Collected data entries:
+++++

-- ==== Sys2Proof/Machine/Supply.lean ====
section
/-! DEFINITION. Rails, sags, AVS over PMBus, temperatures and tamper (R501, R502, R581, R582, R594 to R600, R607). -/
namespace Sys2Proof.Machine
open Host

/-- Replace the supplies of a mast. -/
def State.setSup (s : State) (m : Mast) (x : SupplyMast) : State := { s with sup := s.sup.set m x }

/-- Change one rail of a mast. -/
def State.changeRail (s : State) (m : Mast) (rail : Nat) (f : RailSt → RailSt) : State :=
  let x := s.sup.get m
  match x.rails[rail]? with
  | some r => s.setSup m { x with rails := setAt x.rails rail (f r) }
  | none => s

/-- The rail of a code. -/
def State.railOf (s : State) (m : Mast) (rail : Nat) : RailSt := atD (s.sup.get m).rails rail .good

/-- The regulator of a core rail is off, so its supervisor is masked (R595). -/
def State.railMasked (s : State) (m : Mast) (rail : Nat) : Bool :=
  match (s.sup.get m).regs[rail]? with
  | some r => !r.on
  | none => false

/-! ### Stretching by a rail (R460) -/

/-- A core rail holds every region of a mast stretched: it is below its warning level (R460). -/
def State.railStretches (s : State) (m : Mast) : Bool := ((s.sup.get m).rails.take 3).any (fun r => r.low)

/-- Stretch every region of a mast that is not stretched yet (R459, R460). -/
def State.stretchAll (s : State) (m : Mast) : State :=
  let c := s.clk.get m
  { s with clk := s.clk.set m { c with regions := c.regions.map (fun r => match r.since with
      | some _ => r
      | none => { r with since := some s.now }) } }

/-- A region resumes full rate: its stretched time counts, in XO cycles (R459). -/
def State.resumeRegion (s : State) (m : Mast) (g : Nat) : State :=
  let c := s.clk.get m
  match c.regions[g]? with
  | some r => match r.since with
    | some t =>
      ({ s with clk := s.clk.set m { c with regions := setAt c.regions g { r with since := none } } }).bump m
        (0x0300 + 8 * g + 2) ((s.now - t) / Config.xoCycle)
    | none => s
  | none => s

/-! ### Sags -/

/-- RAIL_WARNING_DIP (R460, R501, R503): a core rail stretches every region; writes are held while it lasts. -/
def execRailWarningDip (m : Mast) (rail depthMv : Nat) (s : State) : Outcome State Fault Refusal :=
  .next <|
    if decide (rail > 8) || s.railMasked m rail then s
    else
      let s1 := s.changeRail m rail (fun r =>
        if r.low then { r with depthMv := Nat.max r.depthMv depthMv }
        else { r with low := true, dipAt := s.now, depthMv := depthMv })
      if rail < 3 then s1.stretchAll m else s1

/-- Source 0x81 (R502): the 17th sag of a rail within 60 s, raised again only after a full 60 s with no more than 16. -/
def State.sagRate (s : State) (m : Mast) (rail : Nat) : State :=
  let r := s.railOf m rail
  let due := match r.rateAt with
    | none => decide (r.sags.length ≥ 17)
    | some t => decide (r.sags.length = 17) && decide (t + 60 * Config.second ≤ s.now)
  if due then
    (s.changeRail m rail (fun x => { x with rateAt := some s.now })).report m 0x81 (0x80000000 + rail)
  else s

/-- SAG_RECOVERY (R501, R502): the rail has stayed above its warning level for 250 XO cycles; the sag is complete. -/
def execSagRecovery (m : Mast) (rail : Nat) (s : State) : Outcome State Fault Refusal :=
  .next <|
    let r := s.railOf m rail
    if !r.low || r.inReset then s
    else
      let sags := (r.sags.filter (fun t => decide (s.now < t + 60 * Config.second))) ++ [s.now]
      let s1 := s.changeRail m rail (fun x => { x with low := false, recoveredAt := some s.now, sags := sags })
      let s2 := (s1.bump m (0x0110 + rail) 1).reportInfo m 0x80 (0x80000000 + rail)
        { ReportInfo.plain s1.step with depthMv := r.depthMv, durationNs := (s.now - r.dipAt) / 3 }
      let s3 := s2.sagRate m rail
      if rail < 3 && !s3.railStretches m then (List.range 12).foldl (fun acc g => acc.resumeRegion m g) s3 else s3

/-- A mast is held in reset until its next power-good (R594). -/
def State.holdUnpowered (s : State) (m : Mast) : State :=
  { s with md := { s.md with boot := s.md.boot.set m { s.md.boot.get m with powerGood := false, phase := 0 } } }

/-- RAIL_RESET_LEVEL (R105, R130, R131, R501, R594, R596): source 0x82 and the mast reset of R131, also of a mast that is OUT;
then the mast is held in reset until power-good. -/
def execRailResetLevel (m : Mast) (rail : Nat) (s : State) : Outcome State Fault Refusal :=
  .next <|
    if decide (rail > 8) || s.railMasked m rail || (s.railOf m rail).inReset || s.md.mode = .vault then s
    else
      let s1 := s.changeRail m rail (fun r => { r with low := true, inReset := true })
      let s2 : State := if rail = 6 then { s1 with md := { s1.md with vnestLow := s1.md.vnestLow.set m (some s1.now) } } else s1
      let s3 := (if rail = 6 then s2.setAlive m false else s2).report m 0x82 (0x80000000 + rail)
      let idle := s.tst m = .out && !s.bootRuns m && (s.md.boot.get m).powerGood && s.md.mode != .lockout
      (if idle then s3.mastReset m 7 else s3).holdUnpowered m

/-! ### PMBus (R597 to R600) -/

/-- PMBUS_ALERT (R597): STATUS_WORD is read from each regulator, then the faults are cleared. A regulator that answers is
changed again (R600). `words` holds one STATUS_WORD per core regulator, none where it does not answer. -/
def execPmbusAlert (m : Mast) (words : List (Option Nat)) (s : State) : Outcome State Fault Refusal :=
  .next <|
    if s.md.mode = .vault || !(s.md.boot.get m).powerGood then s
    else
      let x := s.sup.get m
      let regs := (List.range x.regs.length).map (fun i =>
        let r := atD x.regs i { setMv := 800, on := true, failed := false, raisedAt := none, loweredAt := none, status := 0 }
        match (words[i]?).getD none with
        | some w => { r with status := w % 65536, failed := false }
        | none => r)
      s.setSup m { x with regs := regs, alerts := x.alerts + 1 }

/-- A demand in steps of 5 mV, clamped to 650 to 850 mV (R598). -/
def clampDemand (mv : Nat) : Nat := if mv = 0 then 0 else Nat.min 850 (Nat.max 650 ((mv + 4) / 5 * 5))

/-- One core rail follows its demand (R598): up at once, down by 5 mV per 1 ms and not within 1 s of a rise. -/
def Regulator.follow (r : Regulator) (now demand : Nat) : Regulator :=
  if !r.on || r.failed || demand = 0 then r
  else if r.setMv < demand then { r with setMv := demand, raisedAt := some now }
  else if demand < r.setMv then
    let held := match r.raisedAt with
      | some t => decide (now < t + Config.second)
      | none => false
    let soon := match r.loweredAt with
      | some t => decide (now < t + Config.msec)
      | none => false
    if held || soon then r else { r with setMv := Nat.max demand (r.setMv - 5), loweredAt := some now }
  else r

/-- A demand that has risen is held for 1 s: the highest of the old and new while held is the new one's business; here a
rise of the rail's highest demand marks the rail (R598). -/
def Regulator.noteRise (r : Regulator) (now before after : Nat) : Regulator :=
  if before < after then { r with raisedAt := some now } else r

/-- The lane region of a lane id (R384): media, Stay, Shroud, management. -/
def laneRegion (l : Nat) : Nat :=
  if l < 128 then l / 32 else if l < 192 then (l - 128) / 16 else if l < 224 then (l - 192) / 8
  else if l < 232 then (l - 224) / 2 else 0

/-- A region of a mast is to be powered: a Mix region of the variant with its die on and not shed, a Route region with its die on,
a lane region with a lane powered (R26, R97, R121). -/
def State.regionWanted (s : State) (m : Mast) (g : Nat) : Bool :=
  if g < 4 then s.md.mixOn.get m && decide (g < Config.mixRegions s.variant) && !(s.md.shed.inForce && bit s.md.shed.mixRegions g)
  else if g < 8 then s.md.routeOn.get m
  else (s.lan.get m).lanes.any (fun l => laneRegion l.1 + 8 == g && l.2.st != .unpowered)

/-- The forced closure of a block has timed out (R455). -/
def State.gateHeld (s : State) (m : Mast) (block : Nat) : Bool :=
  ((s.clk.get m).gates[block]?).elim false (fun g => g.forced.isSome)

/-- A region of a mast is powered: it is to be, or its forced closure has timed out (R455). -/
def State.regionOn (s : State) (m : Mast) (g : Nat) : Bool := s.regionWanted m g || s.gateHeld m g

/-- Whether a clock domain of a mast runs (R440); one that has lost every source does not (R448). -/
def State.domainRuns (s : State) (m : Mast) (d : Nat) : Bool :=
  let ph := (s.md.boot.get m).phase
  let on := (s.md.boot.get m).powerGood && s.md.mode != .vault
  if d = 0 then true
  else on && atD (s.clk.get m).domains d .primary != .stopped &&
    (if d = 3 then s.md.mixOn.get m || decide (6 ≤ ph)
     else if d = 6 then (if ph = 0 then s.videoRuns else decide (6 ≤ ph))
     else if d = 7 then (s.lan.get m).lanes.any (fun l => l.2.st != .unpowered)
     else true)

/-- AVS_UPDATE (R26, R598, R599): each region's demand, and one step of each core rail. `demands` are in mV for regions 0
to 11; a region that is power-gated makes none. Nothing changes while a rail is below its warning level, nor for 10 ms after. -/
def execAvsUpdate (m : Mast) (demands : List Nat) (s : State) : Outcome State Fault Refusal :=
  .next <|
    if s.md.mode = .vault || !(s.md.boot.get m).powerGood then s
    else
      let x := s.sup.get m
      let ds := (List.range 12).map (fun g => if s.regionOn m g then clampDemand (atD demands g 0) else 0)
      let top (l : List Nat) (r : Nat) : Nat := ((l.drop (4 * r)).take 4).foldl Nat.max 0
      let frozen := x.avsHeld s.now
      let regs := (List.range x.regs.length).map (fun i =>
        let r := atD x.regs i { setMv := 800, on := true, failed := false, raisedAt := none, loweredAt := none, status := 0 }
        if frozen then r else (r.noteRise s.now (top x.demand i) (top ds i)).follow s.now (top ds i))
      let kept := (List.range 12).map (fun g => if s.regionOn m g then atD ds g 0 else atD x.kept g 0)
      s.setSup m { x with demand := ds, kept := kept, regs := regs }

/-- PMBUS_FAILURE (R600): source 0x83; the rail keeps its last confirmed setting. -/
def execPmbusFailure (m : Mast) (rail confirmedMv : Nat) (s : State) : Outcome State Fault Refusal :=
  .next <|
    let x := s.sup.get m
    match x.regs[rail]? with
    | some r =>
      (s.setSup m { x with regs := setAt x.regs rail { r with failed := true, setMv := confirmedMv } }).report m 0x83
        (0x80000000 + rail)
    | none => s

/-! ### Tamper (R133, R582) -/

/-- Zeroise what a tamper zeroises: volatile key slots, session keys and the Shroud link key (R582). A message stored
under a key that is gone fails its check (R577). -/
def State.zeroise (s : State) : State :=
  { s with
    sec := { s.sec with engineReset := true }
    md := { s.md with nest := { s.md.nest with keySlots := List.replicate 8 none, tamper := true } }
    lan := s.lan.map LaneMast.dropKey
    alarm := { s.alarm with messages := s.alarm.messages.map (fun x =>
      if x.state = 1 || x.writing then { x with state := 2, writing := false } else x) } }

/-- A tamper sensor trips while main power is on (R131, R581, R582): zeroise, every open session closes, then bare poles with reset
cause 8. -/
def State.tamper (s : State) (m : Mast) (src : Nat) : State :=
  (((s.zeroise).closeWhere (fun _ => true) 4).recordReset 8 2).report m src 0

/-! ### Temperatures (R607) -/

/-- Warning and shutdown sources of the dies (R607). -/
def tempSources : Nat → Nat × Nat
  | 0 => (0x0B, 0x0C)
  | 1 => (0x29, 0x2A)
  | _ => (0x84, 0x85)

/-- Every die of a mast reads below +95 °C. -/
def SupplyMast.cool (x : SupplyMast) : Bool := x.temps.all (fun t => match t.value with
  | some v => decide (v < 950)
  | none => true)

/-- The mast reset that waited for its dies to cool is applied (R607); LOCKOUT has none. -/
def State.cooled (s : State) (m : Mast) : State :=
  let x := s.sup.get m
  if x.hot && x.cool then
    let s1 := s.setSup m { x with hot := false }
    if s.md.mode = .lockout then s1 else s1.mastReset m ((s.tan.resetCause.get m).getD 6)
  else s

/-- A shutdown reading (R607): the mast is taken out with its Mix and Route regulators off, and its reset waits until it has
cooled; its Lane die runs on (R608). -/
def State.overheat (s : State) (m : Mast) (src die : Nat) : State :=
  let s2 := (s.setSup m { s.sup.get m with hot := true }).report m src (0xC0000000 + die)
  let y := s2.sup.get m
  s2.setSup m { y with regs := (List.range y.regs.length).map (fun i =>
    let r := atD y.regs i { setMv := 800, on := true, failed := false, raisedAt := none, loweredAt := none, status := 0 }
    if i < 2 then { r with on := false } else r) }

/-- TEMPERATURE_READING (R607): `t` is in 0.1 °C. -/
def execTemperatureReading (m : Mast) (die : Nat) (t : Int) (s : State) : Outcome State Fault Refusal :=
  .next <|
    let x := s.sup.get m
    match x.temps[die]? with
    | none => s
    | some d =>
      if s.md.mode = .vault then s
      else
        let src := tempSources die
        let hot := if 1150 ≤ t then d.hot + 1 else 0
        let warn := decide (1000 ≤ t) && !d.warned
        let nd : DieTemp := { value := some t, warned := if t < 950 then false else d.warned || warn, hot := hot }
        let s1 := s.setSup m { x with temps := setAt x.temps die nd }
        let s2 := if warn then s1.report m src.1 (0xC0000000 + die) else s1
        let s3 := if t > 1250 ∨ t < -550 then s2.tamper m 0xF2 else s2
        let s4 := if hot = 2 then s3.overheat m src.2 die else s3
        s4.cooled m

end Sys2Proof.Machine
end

+++++

[ACTIVITY]
Copy out, word for word, the part of the entries above that begins at the line with "below +95 °C. -/" and ends at the line with "hot := false", including both.

[FINISHED TASK]
/-- Every die of a mast reads below +95 °C. -/
def SupplyMast.cool (x : SupplyMast) : Bool := x.temps.all (fun t => match t.value with
  | some v => decide (v < 950)
  | none => true)

/-- The mast reset that waited for its dies to cool is applied (R607); LOCKOUT has none. -/
def State.cooled (s : State) (m : Mast) : State :=
  let x := s.sup.get m
  if x.hot && x.cool then
    let s1 := s.setSup m { x with hot := false }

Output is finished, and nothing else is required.